Department of Orthodontics, University of Duesseldorf, Duesseldorf, Germany.

*Corresponding author: Benedict Wilmes, Department of Orthodontics, University of Duesseldorf, Duesseldorf, Germany. wilmes@med.uni-duesseldorf.de

Licence
This is an open-access article distributed under the terms of the Creative Commons Attribution-Non Commercial-Share Alike 4.0 License, which allows others to remix, transform, and build upon the work non-commercially, as long as the author is credited and the new creations are licensed under the identical terms.

How to cite this article: Wilmes B. “Appliance First” or “Bone First” for miniscrew assisted rapid palatal expansion? APOS Trends Orthod 2022;12:3-6.

Rapid palatal or maxillary expansion (RME) is considered the optimal procedure to achieve a skeletal widening of the maxilla.[1,2] Since the anchor teeth distribute the forces to the bony structures through the anchor teeth, distribution of the forces to as many teeth as possible and completion of root growth are considered essential. However, side effects, for example, tipping teeth, root resorption, decrease in buccal bone thickness or dehiscence, and loss of marginal bone height resulting in gingival recessions may occur.[3-6]

More recently, mini-implants to share the load of the expansion with the anchorage teeth to reduce or eliminate the unwanted dental side effects were used. Wilmes et al. introduced the Hybrid Hyrax expander in 2007 using two mini-implants in the anterior palate and two (deciduous) molars [Figure 1].[7-10] Similar hybrid expanders were published in the following years by Garib et al.[11] in 2008, Lee et al.[12] in 2010, and Moon et al.[13] in 2015 called MSE [Figure 2, Mini-Screw Assisted Expansion]. Mini-implant-supported expanders with additional buccal extensions [Figure 3] can also be used very successfully to treat growing Class III patients[14-21] allowing skeletal maxillary protraction without the common dental side effects.[13,16,17,22] In addition, alternating expansion and constriction of the maxilla Alt-RAMEC[21,23] over 9 weeks can enhance the response of the maxilla to the protraction forces and offer a good response in children with more sutural maturation.[24-26]

Principle of the Hybrid Hyrax: two mini-implants in the anterior palate to support RME: “TADs First” or “Bone First.”
Figure 1:
Principle of the Hybrid Hyrax: two mini-implants in the anterior palate to support RME: “TADs First” or “Bone First.”
Principle of the MSE appliance: Four mini-implants in the posterior palate to support RME: “Appliance First” (Dr.

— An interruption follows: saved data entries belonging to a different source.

-- ==== Sys2Proof/Certificates/Slice0/Obligations.lean ====
section
/-! DEFINITION. The statements for the provers: what the commands, the read port, reset, the decoder and the host agent do,
from the numbered rules of spec/. -/

open Sys2Proof Sys2Proof.Machine

/-! ### Decoding and encoding -/

/-- A well-formed command decodes back from its encoding, and a decoded command is well formed and encodes back to the header
it came from, with all its data words unless it is ENCODE, which reads none (R61, R62, R65, R67). -/
def Obligations.DecodeAndEncodeAgree : Prop :=
  (∀ i : Instr, i.wf = true → decode (encode i) = .ok i) ∧
  (∀ (t : Transaction) (i : Instr), decode t = .ok i →
    i.wf = true ∧ (encode i).header = t.header ∧ ((∀ limit, i ≠ .encode limit) → encode i = t))

/-- R67: a header is a command exactly when its bits under the row's mask are the row's match and, for SETALL, ENCODE and
UPDATE, N ≤ 14; the operands are the fields H[11:8] and H[23:16] and the data words. -/
def Obligations.OpcodeMapMatchAndMask : Prop :=
  ∀ t : Transaction,
    (∀ n d, decode t = .ok (.setall n d) ↔
      t.header &&& 0xFFFFF0FF#32 = 0x10000000#32 ∧ n = t.header.extractLsb' 8 4 ∧ n.toNat ≤ 14 ∧ d = t.data) ∧
    (∀ idx d, decode t = .ok (.setone idx d) ↔
      t.header &&& 0xFF00FFFF#32 = 0x20000000#32 ∧ idx = t.header.extractLsb' 16 8 ∧ d = t.data) ∧
    (∀ n, decode t = .ok (.encode n) ↔
      t.header &&& 0xFFFFF0FF#32 = 0x30000000#32 ∧ n = t.header.extractLsb' 8 4 ∧ n.toNat ≤ 14) ∧
    (∀ n d, decode t = .ok (.update n d) ↔
      t.header &&& 0xFFFFF0FF#32 = 0x40000000#32 ∧ n = t.header.extractLsb' 8 4 ∧ n.toNat ≤ 14 ∧ d = t.data) ∧
    (∀ idx d, decode t = .ok (.updch idx d) ↔
      t.header &&& 0xFF00FFFF#32 = 0x50000000#32 ∧ idx = t.header.extractLsb' 16 8 ∧ d = t.data)

/-- R68: the decoder refuses exactly the headers the rule lists, and a transaction with such a header changes nothing and
answers ILLEGAL_COMMAND with COUNT 0, whatever its data words. -/
def Obligations.IllegalHeadersChangeNothing : Prop :=
  (∀ t : Transaction, (∃ e, decode t = .error e) ↔
    ((t.header.extractLsb' 28 4).toNat = 0 ∨ 6 ≤ (t.header.extractLsb' 28 4).toNat) ∨
    (t.header.extractLsb' 24 4 ≠ 0#4 ∨ t.header.extractLsb' 12 4 ≠ 0#4 ∨ t.header.extractLsb' 0 8 ≠ 0#8) ∨
    ((t.header.extractLsb' 28 4 = 1#4 ∨ t.header.extractLsb' 28 4 = 3#4 ∨ t.header.extractLsb' 28 4 = 4#4) ∧
      t.header.extractLsb' 16 8 ≠ 0#8) ∨
    ((t.header.extractLsb' 28 4 = 2#4 ∨ t.header.extractLsb' 28 4 = 5#4) ∧ t.header.extractLsb' 8 4 ≠ 0#4) ∨
    ((t.header.extractLsb' 28 4 = 1#4 ∨ t.header.extractLsb' 28 4 = 3#4 ∨ t.header.extractLsb' 28 4 = 4#4) ∧
      t.header.extractLsb' 8 4 = 15#4)) ∧
  (∀ (s : State) (t : Transaction) (rest : List Input), s.inputs = .command t :: rest → (∃ e, decode t = .error e) →
    step s = .next { s with inputs := rest, outputs := s.outputs ++ [.response 0x00000002#32] })

/-- Words written out from the encodings of R82, R84, R107, R112 and R114, and four illegal ones (R68, R69). -/
def Obligations.WrittenOutWordsDecode : Prop :=
  decode ⟨0b0001_0000_00000000_0000_0010_00000000#32, zeroData⟩ = .ok (.setall 2#4 zeroData) ∧
  decode ⟨0b0010_0000_00001101_0000_0000_00000000#32, zeroData⟩ = .ok (.setone 13#8 zeroData) ∧
  decode ⟨0b0011_0000_00000000_0000_1110_00000000#32, zeroData⟩ = .ok (.encode 14#4) ∧
  decode ⟨0b0100_0000_00000000_0000_0011_00000000#32, zeroData⟩ = .ok (.update 3#4 zeroData) ∧
  decode ⟨0b0101_0000_11111111_0000_0000_00000000#32, zeroData⟩ = .ok (.updch 255#8 zeroData) ∧
  decodeTableWord 32 0x10000F00 = none ∧ decodeTableWord 32 0x10010100 = none ∧
  decodeTableWord 32 0x2E0E0100 = none ∧ decodeTableWord 32 0 = none

/-! ### The step -/

/-- When the transaction on the command port decodes to a command, the step is that command's meaning, on the state in which
the transaction has been taken (R48, R60, R69). -/
def Obligations.StepRunsTheDecodedCommand : Prop :=
  ∀ (s : State) (t : Transaction) (rest : List Input) (i : Instr),
    s.inputs = .command t :: rest → decode t = .ok i → step s = exec i { s with inputs := rest }

/-- R72, R130 and R134: every transaction completes, with exactly one response. STATUS is ILLEGAL_COMMAND exactly for an
illegal header, OUT_OF_BOUNDS exactly for a legal SETONE or UPDCH with IDX ≥ 14, and OK otherwise; COUNT is N for SETALL and
UPDATE with OK and 0 otherwise; bits 31..12 are 0; and a command that fails changes neither CH nor FB. Nothing but CH and FB
changes in any case. -/
def Obligations.EveryCommandEndsWithOneResponse : Prop :=
  ∀ (s : State) (t : Transaction) (rest : List Input), s.inputs = .command t :: rest →
    ∃ (ch : Channels) (fb : Frame) (w : Word),
      step s = .next { s with ch := ch, fb := fb, inputs := rest, outputs := s.outputs ++ [.response w] } ∧
      w.extractLsb' 12 20 = 0#20 ∧
      (w.extractLsb' 0 8 = 2#8 ↔ ∃ e, decode t = .error e) ∧
      (w.extractLsb' 0 8 = 1#8 ↔ ∃ idx d, 14 ≤ idx.toNat ∧ (decode t = .ok (.setone idx d) ∨ decode t = .ok (.updch idx d))) ∧
      (w.extractLsb' 0 8 = 0#8 ∨ w.extractLsb' 0 8 = 1#8 ∨ w.extractLsb' 0 8 = 2#8) ∧
      (w.extractLsb' 0 8 ≠ 0#8 → ch = s.ch ∧ fb = s.fb) ∧
      w.extractLsb' 8 4 =
        if w.extractLsb' 0 8 = 0#8 ∧ (t.header.extractLsb' 28 4 = 1#4 ∨ t.header.extractLsb' 28 4 = 4#4)
        then t.header.extractLsb' 8 4 else 0#4

/-- R136: after a command that fails (an illegal header, or SETONE or UPDCH with IDX ≥ 14), any later run gives exactly what
it would give had the command never been issued, but for its one response among the outputs. -/
def Obligations.FailedCommandIsAsIfNeverIssued : Prop :=
  ∀ (s u : State) (t : Transaction) (rest : List Input) (n : Nat), s.inputs = .command t :: rest →
    ((∃ e, decode t = .error e) ∨
      ∃ idx d, 14 ≤ idx.toNat ∧ (decode t = .ok (.setone idx d) ∨ decode t = .ok (.updch idx d))) →
    Host.Core.run core n { s with inputs := rest, outputs := [] } = .next u →
    ∃ w : Word, (w = 0x00000001#32 ∨ w = 0x00000002#32) ∧
      Host.Core.run core (n + 1) s = .next { u with outputs := s.outputs ++ [.response w] ++ u.outputs }

/-- The data words a command does not use have no effect on state or response: with equal headers, and equal DATA[j] for j < N
(SETALL, UPDATE) or j = 0 (SETONE, UPDCH), two transactions do the same in every state (R65). -/
def Obligations.UnusedDataWordsHaveNoEffect : Prop :=
  ∀ (s : State) (t t' : Transaction) (rest : List Input), t.header = t'.header →
    (∀ j : Fin 14,
      (((t.header.extractLsb' 28 4 = 1#4 ∨ t.header.extractLsb' 28 4 = 4#4) ∧ j.val < (t.header.extractLsb' 8 4).toNat) ∨
        ((t.header.extractLsb' 28 4 = 2#4 ∨ t.header.extractLsb' 28 4 = 5#4) ∧ j.val = 0)) → t.data[j.val] = t'.data[j.val]) →
    step { s with inputs := .command t :: rest } = step { s with inputs := .command t' :: rest }

/-- With nothing on the ports the block stays as it is (the model's own choice, log 2; R160 has the port idle). -/
def Obligations.IdleMachineStaysAsItIs : Prop :=
  ∀ s : State, s.inputs = [] → step s = .next s

/-- R31: no output is ever read back. A machine that has given out more before takes the same step, whatever the input, with
the same new outputs; it stops where the other stops, for the same reason. -/
def Obligations.OutputsAreNeverReadBack : Prop :=
  ∀ (s : State) (before : List Output),
    (∀ t, step s = .next t →
      step { s with outputs := before ++ s.outputs } = .next { t with outputs := before ++ t.outputs }) ∧
    (∀ r, step s = .fault r → step { s with outputs := before ++ s.outputs } = .fault r) ∧
    (∀ r, step s = .refused r → step { s with outputs := before ++ s.outputs } = .refused r)

/-! ### The clamp unit -/

/-- R80: CFG_MIN below the range, CFG_MAX above it, the value itself within it. -/
def Obligations.ClampUnitValue : Prop :=
  ∀ (cfgMin cfgMax : Half) (raw : Int),
    (raw < cfgMin.toNat → clamp cfgMin cfgMax raw = cfgMin) ∧
    (¬ raw < cfgMin.toNat → raw > cfgMax.toNat → clamp cfgMin cfgMax raw = cfgMax) ∧
    (¬ raw < cfgMin.toNat → ¬ raw > cfgMax.toNat → ((clamp cfgMin cfgMax raw).toNat : Int) = raw)

/-- R81: within the range; the identity on the range; idempotent; monotone; and the rule's values under the default
configuration. The range law asks for CFG_MIN ≤ CFG_MAX, which every well-formed configuration has (R7). -/
def Obligations.ClampUnitLaws : Prop :=
  (∀ (cfgMin cfgMax : Half) (raw raw' : Int), cfgMin.toNat ≤ cfgMax.toNat →
    (cfgMin.toNat ≤ (clamp cfgMin cfgMax raw).toNat ∧ (clamp cfgMin cfgMax raw).toNat ≤ cfgMax.toNat) ∧
    ((cfgMin.toNat : Int) ≤ raw → raw ≤ cfgMax.toNat → ((clamp cfgMin cfgMax raw).toNat : Int) = raw) ∧
    clamp cfgMin cfgMax ((clamp cfgMin cfgMax raw).toNat : Int) = clamp cfgMin cfgMax raw ∧
    (raw ≤ raw' → (clamp cfgMin cfgMax raw).toNat ≤ (clamp cfgMin cfgMax raw').toNat)) ∧
  clamp 1000#16 2000#16 999 = 1000#16 ∧ clamp 1000#16 2000#16 1000 = 1000#16 ∧
  clamp 1000#16 2000#16 1500 = 1500#16 ∧ clamp 1000#16 2000#16 2000 = 2000#16 ∧
  clamp 1000#16 2000#16 2001 = 2000#16 ∧ clamp 1000#16 2000#16 (-1) = 1000#16 ∧
  clamp 1000#16 2000#16 (-2 ^ 31) = 1000#16 ∧ clamp 1000#16 2000#16 (2 ^ 31 - 1) = 2000#16

/-! ### The commands -/

/-- R82: SETALL with N ≤ 14 answers OK with COUNT N, sets CH[j] to the clamped DATA[j] for j < N and keeps the others; FB,
the latches and everything else stay. A term with N = 15 answers ILLEGAL_COMMAND and changes nothing. -/
def Obligations.SetallStoresClampedChannels : Prop :=
  ∀ (n : BitVec 4) (data : DataWords) (s : State),
    (n.toNat ≤ 14 → ∃ ch : Channels,
      exec (.setall n data) s =
        .next { s with ch := ch, outputs := s.outputs ++ [.response (BitVec.ofNat 32 (n.toNat * 0x100))] } ∧
      ∀ j : Fin 14, ch[j.val] = if j.val < n.toNat then clamp s.cfgMin s.cfgMax (sext32 data[j.val]) else s.ch[j.val]) ∧
    (n.toNat = 15 →
      exec (.setall n data) s = .next { s with outputs := s.outputs ++ [.response 0x00000002#32] })

/-- R84 and R131: SETONE with IDX in 0..13 answers OK and sets CH[IDX] to the clamped DATA[0], every other channel, FB, the
latches and everything else staying; with IDX in 14..255 it answers OUT_OF_BOUNDS and changes nothing. -/
def Obligations.SetoneStoresOneClampedChannel : Prop :=
  ∀ (idx : BitVec 8) (data : DataWords) (s : State),
    (idx.toNat < 14 → ∃ ch : Channels,
      exec (.setone idx data) s = .next { s with ch := ch, outputs := s.outputs ++ [.response 0#32] } ∧
      ∀ j : Fin 14, ch[j.val] = if j.val = idx.toNat then clamp s.cfgMin s.cfgMax (sext32 data[0]) else s.ch[j.val]) ∧
    (14 ≤ idx.toNat →
      exec (.setone idx data) s = .next { s with outputs := s.outputs ++ [.response 0x00000001#32] })

/-- R104 and R107: ENCODE with limit ≤ 14 answers OK with COUNT 0 and rewrites FB: the header bytes, the little-endian pairs
of the channels below the limit, the pair at offsets 30 and 31 with the checksum of those channels; the pairs at and above the
limit, CH, the latches and everything else stay. A term with limit 15 answers ILLEGAL_COMMAND and changes nothing. -/
def Obligations.EncodeRewritesTheFrame : Prop :=
  ∀ (limit : BitVec 4) (s : State),
    (limit.toNat ≤ 14 → ∃ fb : Frame,
      exec (.encode limit) s = .next { s with fb := fb, outputs := s.outputs ++ [.response 0#32] } ∧
      fb[0] = 0x20#8 ∧ fb[1] = 0x40#8 ∧
      (∀ i : Fin 14, i.val < limit.toNat →
        fb[2 + 2 * i.val] = s.ch[i.val].extractLsb' 0 8 ∧ fb[3 + 2 * i.val] = s.ch[i.val].extractLsb' 8 8) ∧
      (∀ i : Fin 14, limit.toNat ≤ i.val →
        fb[2 + 2 * i.val] = s.fb[2 + 2 * i.val] ∧ fb[3 + 2 * i.val] = s.fb[3 + 2 * i.val]) ∧
      fb[30] = (checksum limit.toNat s.ch).extractLsb' 0 8 ∧ fb[31] = (checksum limit.toNat s.ch).extractLsb' 8 8) ∧
    (limit.toNat = 15 →
      exec (.encode limit) s = .next { s with outputs := s.outputs ++ [.response 0x00000002#32] })

/-- R112: UPDATE with N ≤ 14 answers OK with COUNT N; CH is as after SETALL of the same words, and FB as after an encode of
that CH with limit N; everything else stays. A term with N = 15 answers ILLEGAL_COMMAND and changes nothing. -/
def Obligations.UpdateStoresThenEncodes : Prop :=
  ∀ (n : BitVec 4) (data : DataWords) (s : State),
    (n.toNat ≤ 14 → ∃ (ch : Channels) (fb : Frame),
      exec (.update n data) s =
        .next { s with ch := ch, fb := fb, outputs := s.outputs ++ [.response (BitVec.ofNat 32 (n.toNat * 0x100))] } ∧
      (∀ j : Fin 14, ch[j.val] = if j.val < n.toNat then clamp s.cfgMin s.cfgMax (sext32 data[j.val]) else s.ch[j.val]) ∧
      fb[0] = 0x20#8 ∧ fb[1] = 0x40#8 ∧
      (∀ i : Fin 14, i.val < n.toNat →
        fb[2 + 2 * i.val] = ch[i.val].extractLsb' 0 8 ∧ fb[3 + 2 * i.val] = ch[i.val].extractLsb' 8 8) ∧
      (∀ i : Fin 14, n.toNat ≤ i.val →
        fb[2 + 2 * i.val] = s.fb[2 + 2 * i.val] ∧ fb[3 + 2 * i.val] = s.fb[3 + 2 * i.val]) ∧
      fb[30] = (checksum n.toNat ch).extractLsb' 0 8 ∧ fb[31] = (checksum n.toNat ch).extractLsb' 8 8) ∧
    (n.toNat = 15 →
      exec (.update n data) s = .next { s with outputs := s.outputs ++ [.response 0x00000002#32] })

/-- R114: UPDCH with IDX in 0..13 answers OK; CH[IDX] becomes the clamped DATA[0] and the other channels stay; FB becomes the
full encode of that CH, with every field coherent and the checksum valid; everything else stays. With IDX in 14..255 it answers
OUT_OF_BOUNDS and changes nothing. (The limit 14 is decision D8 of the spec, log 6.) -/
def Obligations.UpdchStoresThenFullyEncodes : Prop :=
  ∀ (idx : BitVec 8) (data : DataWords) (s : State),
    (idx.toNat < 14 → ∃ (ch : Channels) (fb : Frame),
      exec (.updch idx data) s = .next { s with ch := ch, fb := fb, outputs := s.outputs ++ [.response 0#32] } ∧
      (∀ j : Fin 14, ch[j.val] = if j.val = idx.toNat then clamp s.cfgMin s.cfgMax (sext32 data[0]) else s.ch[j.val]) ∧
      fb[0] = 0x20#8 ∧ fb[1] = 0x40#8 ∧
      (∀ i : Fin 14,
        fb[2 + 2 * i.val] = ch[i.val].extractLsb' 0 8 ∧ fb[3 + 2 * i.val] = ch[i.val].extractLsb' 8 8) ∧
      fb[30] = (checksum 14 ch).extractLsb' 0 8 ∧ fb[31] = (checksum 14 ch).extractLsb' 8 8 ∧
      ckValid { s with ch := ch, fb := fb }) ∧
    (14 ≤ idx.toNat →
      exec (.updch idx data) s = .next { s with outputs := s.outputs ++ [.response 0x00000001#32] })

Miguel Hirschhaut).
Figure 2:
Principle of the MSE appliance: Four mini-implants in the posterior palate to support RME: “Appliance First” (Dr. Miguel Hirschhaut).
Buccal segmental hooks for maxillary protraction with a facemask.
Figure 3:
Buccal segmental hooks for maxillary protraction with a facemask.

For the stability and predictability of the mini-implants (TADs), we need to place them in the areas with the best cortical bone quality. Several CBCT studies have shown that this is in the anterior palate along an area designated as the T-Zone [Figure 4].[27-29] In the conventional Hybrid Hyrax, the mini-implants are placed paramedian in the anterior palate in the T-Zone. An impression or scan is taken and sent to a laboratory to manufacture the appliance, which is then fitted in a subsequent appointment. More recently, these appliances can be manufactured using selective laser melting procedures.[30] The available printing metal powders provide a high rigidity of the appliance, which seems very important, especially for expansion appliances. Furthermore, this process can be made more efficient using CAD/CAM manufactured insertion guides, which facilitate a safe and precise insertion of mini-implants in the anterior palate in the areas of the best bone [Figure 5]. Furthermore, these insertion guides allow for the insertion of mini-implants and installing the appliance in a single appointment.[31,32]

Picture of a maxilla of a cadaver: Recommended insertion site (T-Zone) posterior from the rugae. The bone is usually very thin in the posterior and lateral areas.
Figure 4:
Picture of a maxilla of a cadaver: Recommended insertion site (T-Zone) posterior from the rugae. The bone is usually very thin in the posterior and lateral areas.
Guided insertion of palatal TADs: (a) Virtual positioning after superimposition of an upper scan and a cephalogram. (b) Design of a CAD-CAM insertion guide.
Figure 5:
Guided insertion of palatal TADs: (a) Virtual positioning after superimposition of an upper scan and a cephalogram. (b) Design of a CAD-CAM insertion guide.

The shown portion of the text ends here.